During the Oklahoma teacher walkouts, Davis, then a high school senior, organized a student-led, student-focused rally, which hosted 12 student speakers from across the state. Students discussed inoperable bathrooms, outdated textbooks, and teachers being forced to work side jobs or leaving the state altogether. In Davis’s own high school, there were classes of 45 students and history books that ended at the September 11, 2001 terrorist attacks.
“Students called their legislators, their school board members, and superintendents, and really engaged in the social media sphere to draw attention to the plight of their teachers and their education,” said Davis. Although they won a pay increase of around $6,000 last year, Oklahoma teachers didn’t secure wins for restoration of education funding after nine days of striking.
Ari Papahronis, also of Oklahoma, said he had friends on the front lines of the walkouts, while he championed them from college in New York, writing an op-ed defending his public school education.
“Students have the ability to make a change and more importantly are a part of the change,” he told ThinkProgress, adding that he believes state legislatures need to reorient their relationship to education. “The fact that our government believes public education is expendable, as if it was a luxury to be cut shows that there is something fundamentally wrong.”
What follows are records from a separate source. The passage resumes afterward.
theorem test_hyp_ResetEventEffect :
    (busy (.iter .c) ⟨95, 0, false, 0⟩ [.reset]).inputs = .reset :: [] ∧
    (busy (.iter .c) ⟨95, 0, false, 0⟩ [.reset]).params.carryReset = some true := by decide

theorem test_hyp_ResetAbortsTheCommand :
    ((ready false [.aborted 0x0200000000]).phase = .idle ∧
      (ready false [.aborted 0x0200000000]).inputs = .aborted 0x0200000000 :: []) ∧
    ((busy (.iter .b) ⟨95, 0, false, 0⟩ [.reset]).phase ≠ .idle ∧
      (busy (.iter .b) ⟨95, 0, false, 0⟩ [.reset]).outstanding = some 0x050007005F#40 ∧
      (busy (.iter .b) ⟨95, 0, false, 0⟩ [.reset]).inputs = .reset :: []) ∧
    (ready false []).params.carryReset = some false := by decide

theorem test_hyp_StateAfterReset :
    Config.defaultParams.carryReset = some false ∧
    (State.powerOn ⟨.raw, true, some true, .stepped⟩).c = true := by decide

theorem test_hyp_ClearMeaning :
    opField 0x0100000001#40 = 0x01#8 ∧ aField 0x0100000001#40 ≠ 0 ∧ opField 0x0180000000#40 = 0x01#8 ∧
    bField 0x0180000000#40 ≠ 0 := by decide

theorem test_hyp_SetMeaning :
    opField 0x0200000001#40 = 0x02#8 ∧ aField 0x0200000001#40 ≠ 0 ∧ opField 0x0200010000#40 = 0x02#8 ∧
    bField 0x0200010000#40 ≠ 0 := by decide

theorem test_hyp_ReadMeaning :
    opField 0x0300000100#40 = 0x03#8 ∧ aField 0x0300000100#40 ≠ 0 ∧ opField 0x0300010000#40 = 0x03#8 ∧
    bField 0x0300010000#40 ≠ 0 := by decide

theorem test_hyp_CarryCommandLaws : Instr.read ∈ [Instr.clear, .set, .read] := by decide

theorem test_hyp_RolMeaning : opField 0x0400010000#40 = 0x04#8 ∧ bField 0x0400010000#40 ≠ 0 := by decide

/-- P2 of section 3: 0x8001C000 shifted left by one. -/
theorem test_hyp_RolChainShiftsManyWords :
    (ready false []).phase = .idle ∧
    (nextOf (runSteps 2 (ready false (hostScript [0x040000C000, 0x0400008001])))).map observable =
      some ([0x0100008000, 0x0100000003], true) ∧
    wordsValue [0xC000, 0x8001] = 0x8001C000 := by decide

theorem test_hyp_DividerComputesQuotientAndRemainder : (1 : Word16) ≠ 0 ∧ (0xFFFF : Word16) ≠ 0 := by decide

theorem test_hyp_DivisionBoundAndReconstruction : 1 ≤ (1 : Word16).toNat ∧ 1 ≤ (0xFFFF : Word16).toNat := by decide

theorem test_hyp_PartialRemainderFitsItsWidth :
    (1 ≤ 1 ∧ 1 ≤ 16 ∧ 16 ≤ 16) ∧ 1 ≤ (0xFFFF : Word16).toNat ∧
    (1 : Word16).toNat ≤ (divStepB (divStepA (divIterations 1 0 (divInit 0x8000)))).r.toNat := by decide

theorem test_hyp_IterationBitMapping :
    (1 ≤ 1 ∧ 16 ≤ 16) ∧ (divIterations 7 16 (divInit 95)).f = (divRun 95 7).q.getLsbD 0 := by decide +kernel

theorem test_hyp_DivisionCornerCases :
    (7 : Word16) ≠ 0 ∧ (3 : Word16) < 7 ∧ (ready false []).params.div0Policy = .fault ∧
    (readyWith .raw false .atomic false []).params.div0Policy = .raw := by decide

theorem test_hyp_DivmodQuotientAndRemainder : (7 : Word16) ≠ 0 := by decide

theorem test_hyp_DivisionByZeroFaultPolicy : (ready true []).params.div0Policy = .fault := by decide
Meanwhile, some students who protested in 2018 are witnessing the frustration of what hasn’t changed within a year. Nineteen-year-old Jakob Spruce was among a group of West Virginia students who organized #SecureOurFuture, a student-led movement in solidarity with their teachers. What began as a six-student project became 20 schools banding together for a “purple out” to show their support (purple represented the blue and red colors of teachers unions in West Virginia, Spruce noted).
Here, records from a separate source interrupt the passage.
-- ==== Sys2Proof/Decode.lean ====
section
/-! DEFINITION. Decoding a transaction (30_encoding.md R150 to R155): the command word selects the operation, the typed
fields beside it are its operands (R152). Then the encoder, from the same table. -/

namespace Sys2Proof

/-- Why a transaction is no operation. -/
inductive DecodeError where
  /-- The code is not in the table of 30_encoding.md R153 (R155). -/
  | unassigned
  /-- The number or kind of the fields is not what R153 lists for the code. -/
  | fieldShape
deriving DecidableEq, Repr

/-- The port of an assigned code, none for an unassigned one (30_encoding.md R153, R155). -/
def portOf (w : BitVec 8) : Option Port :=
  match w with
  | 0x01#8 => some .cmd
  | 0x02#8 => some .cmd
  | 0x08#8 => some .cmd
  | 0x09#8 => some .cmd
  | 0x0A#8 => some .cmd
  | 0x10#8 => some .cmd
  | 0x18#8 => some .cmd
  | 0x19#8 => some .cmd
  | 0x20#8 => some .cmd
  | 0x21#8 => some .cmd
  | 0x22#8 => some .cmd
  | 0x28#8 => some .cmd
  | 0x29#8 => some .cmd
  | 0x2A#8 => some .cmd
  | 0x30#8 => some .cmd
  | 0x31#8 => some .cmd
  | 0x32#8 => some .cmd
  | 0x38#8 => some .cmd
  | 0x39#8 => some .cmd
  | 0x40#8 => some .step
  | 0x41#8 => some .step
  | 0x42#8 => some .step
  | 0x48#8 => some .step
  | 0x49#8 => some .step
  | 0x50#8 => some .host
  | 0x51#8 => some .step
  | 0x52#8 => some .step
  | 0x58#8 => some .host
  | 0x59#8 => some .host
  | 0x5A#8 => some .host
  | _ => none

/-- The declared types of a code's operands, the column "Operands" of 30_encoding.md R153. -/
def operandTypes (w : BitVec 8) : List OperandType :=
  match w with
  | 0x01#8 => [.u 8, .u 8]
  | 0x02#8 => [.seqOf 8]
  | 0x08#8 => [.seqOf 19]
  | 0x09#8 => [.u 19, .stats]
  | 0x0A#8 => [.u 19, .stats]
  | 0x10#8 => [.seqOf 19, .stats, .nat]
  | 0x18#8 => [.seqOf 19, .nat]
  | 0x19#8 => [.seqOf 19, .nat, .nat]
  | 0x20#8 => [.u 24, .u 1]
  | 0x21#8 => [.seqOf 8]
  | 0x22#8 => [.seqOf 8]
  | 0x28#8 => [.seqOf 8, .nat, .nat]
  | 0x29#8 => [.seqOf 8]
  | 0x2A#8 => [.seqOf 8]
  | 0x30#8 => [.entry]
  | 0x38#8 => [.seqOf 19, .stats, .nat]
  | 0x39#8 => [.seqOf 19]
  | 0x58#8 => [.seqOf 8]
  | _ => []

/-- The operation a transaction asks for (30_encoding.md R153): total, and refusing by name. -/
def decode (r : Request) : Except DecodeError Instr :=
  match r.word with
  | 0x01#8 => match r.fields with | [.num i, .num q] => .ok (.mag i q) | _ => .error .fieldShape
  | 0x02#8 => match r.fields with | [.seq blk] => .ok (.magblk blk) | _ => .error .fieldShape
  | 0x08#8 => match r.fields with | [.seq mb] => .ok (.stats mb) | _ => .error .fieldShape
  | 0x09#8 => match r.fields with | [.num x, .stats st] => .ok (.above x st) | _ => .error .fieldShape
  | 0x0A#8 => match r.fields with | [.num x, .stats st] => .ok (.belowhalf x st) | _ => .error .fieldShape
  | 0x10#8 => match r.fields with
    | [.seq mb, .stats st, .num i] => .ok (.preamble mb st i) | _ => .error .fieldShape
  | 0x18#8 => match r.fields with | [.seq mb, .num j] => .ok (.ppmbit mb j) | _ => .error .fieldShape
  | 0x19#8 => match r.fields with
    | [.seq mb, .num first, .num count] => .ok (.ppmframe mb first count) | _ => .error .fieldShape
  | 0x20#8 => match r.fields with | [.num c, .num b] => .ok (.crcstep c b) | _ => .error .fieldShape
  | 0x21#8 => match r.fields with | [.seq buf] => .ok (.crcrem buf) | _ => .error .fieldShape
  | 0x22#8 => match r.fields with | [.seq frame] => .ok (.crccheck frame) | _ => .error .fieldShape
  | 0x28#8 => match r.fields with
    | [.seq buf, .num lo, .num hi] => .ok (.xbits buf lo hi) | _ => .error .fieldShape
  | 0x29#8 => match r.fields with | [.seq frame] => .ok (.dfcheck frame) | _ => .error .fieldShape
  | 0x2A#8 => match r.fields with | [.seq frame] => .ok (.decode frame) | _ => .error .fieldShape
  | 0x30#8 => match r.fields with | [.entry e] => .ok (.push e) | _ => .error .fieldShape
  | 0x31#8 => match r.fields with | [] => .ok .pop | _ => .error .fieldShape
  | 0x32#8 => match r.fields with | [] => .ok .fifostat | _ => .error .fieldShape
  | 0x38#8 => match r.fields with
    | [.seq mb, .stats st, .num i] => .ok (.scanstep mb st i) | _ => .error .fieldShape
  | 0x39#8 => match r.fields with | [.seq mb] => .ok (.scan mb) | _ => .error .fieldShape
  | 0x40#8 => match r.fields with | [] => .ok .pPoll | _ => .error .fieldShape
  | 0x41#8 => match r.fields with | [] => .ok .pPush | _ => .error .fieldShape
  | 0x42#8 => match r.fields with | [] => .ok .pEnd | _ => .error .fieldShape
  | 0x48#8 => match r.fields with | [] => .ok .cPop | _ => .error .fieldShape
  | 0x49#8 => match r.fields with | [] => .ok .cScan | _ => .error .fieldShape
  | 0x50#8 => match r.fields with | [] => .ok .start | _ => .error .fieldShape
  | 0x51#8 => match r.fields with | [] => .ok .coJoinP | _ => .error .fieldShape
  | 0x52#8 => match r.fields with | [] => .ok .coJoinC | _ => .error .fieldShape
  | 0x58#8 => match r.fields with | [.seq blk] => .ok (.hSrcOk blk) | _ => .error .fieldShape
  | 0x59#8 => match r.fields with | [] => .ok .hSrcErr | _ => .error .fieldShape
  | 0x5A#8 => match r.fields with | [] => .ok .hCancel | _ => .error .fieldShape
  | _ => .error .unassigned

/-- The command word of an operation (30_encoding.md R153). -/
def Instr.word : Instr → BitVec 8
  | .mag _ _ => 0x01
  | .magblk _ => 0x02
  | .stats _ => 0x08
  | .above _ _ => 0x09
  | .belowhalf _ _ => 0x0A
  | .preamble _ _ _ => 0x10
  | .ppmbit _ _ => 0x18
  | .ppmframe _ _ _ => 0x19
  | .crcstep _ _ => 0x20
  | .crcrem _ => 0x21
  | .crccheck _ => 0x22
  | .xbits _ _ _ => 0x28
  | .dfcheck _ => 0x29
  | .decode _ => 0x2A
  | .push _ => 0x30
  | .pop => 0x31
  | .fifostat => 0x32
  | .scanstep _ _ _ => 0x38
  | .scan _ => 0x39
  | .pPoll => 0x40
  | .pPush => 0x41
  | .pEnd => 0x42
  | .cPop => 0x48
  | .cScan => 0x49
  | .start => 0x50
  | .coJoinP => 0x51
  | .coJoinC => 0x52
  | .hSrcOk _ => 0x58
  | .hSrcErr => 0x59
  | .hCancel => 0x5A

/-- The typed fields of an operation, in the operand order of 30_encoding.md R153. -/
def Instr.fields : Instr → List Field
  | .mag i q => [.num i, .num q]
  | .magblk blk => [.seq blk]
  | .stats mb => [.seq mb]
  | .above x st => [.num x, .stats st]
  | .belowhalf x st => [.num x, .stats st]
  | .preamble mb st i => [.seq mb, .stats st, .num i]
  | .ppmbit mb j => [.seq mb, .num j]
  | .ppmframe mb first count => [.seq mb, .num first, .num count]
  | .crcstep r b => [.num r, .num b]
  | .crcrem buf => [.seq buf]
  | .crccheck frame => [.seq frame]
  | .xbits buf lo hi => [.seq buf, .num lo, .num hi]
  | .dfcheck frame => [.seq frame]
  | .decode frame => [.seq frame]
  | .push e => [.entry e]
  | .pop => []
  | .fifostat => []
  | .scanstep mb st i => [.seq mb, .stats st, .num i]
  | .scan mb => [.seq mb]
  | .pPoll => []
  | .pPush => []
  | .pEnd => []
  | .cPop => []
  | .cScan => []
  | .start => []
  | .coJoinP => []
  | .coJoinC => []
  | .hSrcOk blk => [.seq blk]
  | .hSrcErr => []
  | .hCancel => []

/-- The transaction of an operation: its command word and its fields (30_encoding.md R151 to R153). -/
def encode (i : Instr) : Request := ⟨i.word, i.fields⟩

/-- The port on which an operation is issued, the column "Port" of 30_encoding.md R153. -/
def Instr.port : Instr → Port
  | .mag _ _ => .cmd
  | .magblk _ => .cmd
  | .stats _ => .cmd
  | .above _ _ => .cmd
  | .belowhalf _ _ => .cmd
  | .preamble _ _ _ => .cmd
  | .ppmbit _ _ => .cmd
  | .ppmframe _ _ _ => .cmd
  | .crcstep _ _ => .cmd
  | .crcrem _ => .cmd
  | .crccheck _ => .cmd
  | .xbits _ _ _ => .cmd
  | .dfcheck _ => .cmd
  | .decode _ => .cmd
  | .push _ => .cmd
  | .pop => .cmd
  | .fifostat => .cmd
  | .scanstep _ _ _ => .cmd
  | .scan _ => .cmd
  | .pPoll => .step
  | .pPush => .step
  | .pEnd => .step
  | .cPop => .step
  | .cScan => .step
  | .start => .host
  | .coJoinP => .step
  | .coJoinC => .step
  | .hSrcOk _ => .host
  | .hSrcErr => .host
  | .hCancel => .host

/-- The group of a command word, `op[7:6]` (30_encoding.md R151). -/
def groupOf (w : BitVec 8) : BitVec 2 := w.extractLsb' 6 2

/-- The unit field of a command word, `op[5:3]` (30_encoding.md R151, R154). -/
def unitOf (w : BitVec 8) : BitVec 3 := w.extractLsb' 3 3

/-- The units and agents the unit field names (30_encoding.md R154). -/
inductive UnitName where
  | magnitudeCalculator | thresholdEstimator | preambleCorrelator | ppmBitFramer | crc24Validator | bitfieldDecoder
  | syncFifo | scanDatapath | producer | consumer | coordinator | host
deriving DecidableEq, Repr

/-- The unit a group and unit field name (30_encoding.md R151, R154). -/
def unitName (w : BitVec 8) : Option UnitName :=
  match groupOf w, unitOf w with
  | 0b00#2, 0b000#3 => some .magnitudeCalculator
  | 0b00#2, 0b001#3 => some .thresholdEstimator
  | 0b00#2, 0b010#3 => some .preambleCorrelator
  | 0b00#2, 0b011#3 => some .ppmBitFramer
  | 0b00#2, 0b100#3 => some .crc24Validator
  | 0b00#2, 0b101#3 => some .bitfieldDecoder
  | 0b00#2, 0b110#3 => some .syncFifo
  | 0b00#2, 0b111#3 => some .scanDatapath
  | 0b01#2, 0b000#3 => some .producer
  | 0b01#2, 0b001#3 => some .consumer
  | 0b01#2, 0b010#3 => some .coordinator
  | 0b01#2, 0b011#3 => some .host
  | _, _ => none

/-- The fields of a code with every field at its zero: the number 0, the empty sequence, the record of zeros, `Data` of
the empty buffer. The opcode table gives operands no bits; this is what "operand words of zeros" are here (DESIGN CHOICE,
log 18). -/
def zeroFields (w : BitVec 8) : List Field :=
  match w with
  | 0x01#8 => [.num 0, .num 0]
  | 0x02#8 => [.seq []]
  | 0x08#8 => [.seq []]
  | 0x09#8 => [.num 0, .stats ⟨0, 0, 0⟩]
  | 0x0A#8 => [.num 0, .stats ⟨0, 0, 0⟩]
  | 0x10#8 => [.seq [], .stats ⟨0, 0, 0⟩, .num 0]
  | 0x18#8 => [.seq [], .num 0]
  | 0x19#8 => [.seq [], .num 0, .num 0]
  | 0x20#8 => [.num 0, .num 0]
  | 0x21#8 => [.seq []]
  | 0x22#8 => [.seq []]
  | 0x28#8 => [.seq [], .num 0, .num 0]
  | 0x29#8 => [.seq []]
  | 0x2A#8 => [.seq []]
  | 0x30#8 => [.entry (.data [])]
  | 0x38#8 => [.seq [], .stats ⟨0, 0, 0⟩, .num 0]
  | 0x39#8 => [.seq []]
  | 0x58#8 => [.seq []]
  | _ => []

/-- The transaction whose command word is the low eight bits of `w` and whose fields are zeros. -/
def tableRequest (w : Nat) : Request := ⟨BitVec.ofNat 8 w, zeroFields (BitVec.ofNat 8 w)⟩

/-- The instruction the decoder reads from a table row's bits, its operand fields zeros. Every command word is one byte
(30_encoding.md R151), so any other number of bits, or a value above a byte, is no command word. -/
def decodeTableWord (nbits w : Nat) : Option Instr :=
  if nbits = 8 ∧ w < 256 then
    match decode (tableRequest w) with
    | .ok i => some i
    | .error _ => none
  else none

/-- The pseudo-operations of 30_encoding.md R161. -/
inductive Pseudo where
  | fDf (f : List Nat)
  | fCa (f : List Nat)
  | fIcao (f : List Nat)
  | fType (f : List Nat)
  | fAlt (f : List Nat)
  | fT (f : List Nat)
  | fF (f : List Nat)
  | fLat (f : List Nat)
  | fLon (f : List Nat)
  | fPi (f : List Nat)
  | frame14 (mb : List Nat) (s : Nat)
  | candidate (mb : List Nat) (st : Stats) (i : Nat)
deriving DecidableEq, Repr

/-- The one operation each pseudo-operation expands to (30_encoding.md R161). -/
def expandPseudo : Pseudo → Instr
  | .fDf f => .xbits f 0 5
  | .fCa f => .xbits f 5 8
  | .fIcao f => .xbits f 8 32
  | .fType f => .xbits f 32 37
  | .fAlt f => .xbits f 40 52
  | .fT f => .xbits f 52 53
  | .fF f => .xbits f 53 54
  | .fLat f => .xbits f 54 71
  | .fLon f => .xbits f 71 88
  | .fPi f => .xbits f 88 112
  | .frame14 mb s => .ppmframe mb s 224
  | .candidate mb st i => .scanstep mb st i

end Sys2Proof
end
“It is crazy that teachers’ pay hasn’t gone up in years, but insurance premiums have kept rising,” Spruce tells ThinkProgress. “Our teachers are amongst the lowest paid in the country. For an occupation that affects every person in the state, teachers seem to be ignored by the people in power.”
West Virginia teachers held a second protest this month to ensure lawmakers wouldn’t tether teachers’ raises to funding charter schools — that strike was successful, leading lawmakers to table the bill that would have done exactly that.
Loeffler, for her part, is eager to see more advocacy for teachers than ever, as strikes continue in states across the country.
“It’s encouraging to see teachers in Kentucky politics challenging the same politicians who, just last year, tried to silence them,” she said. “It’s also encouraging to see young people taking a stand.”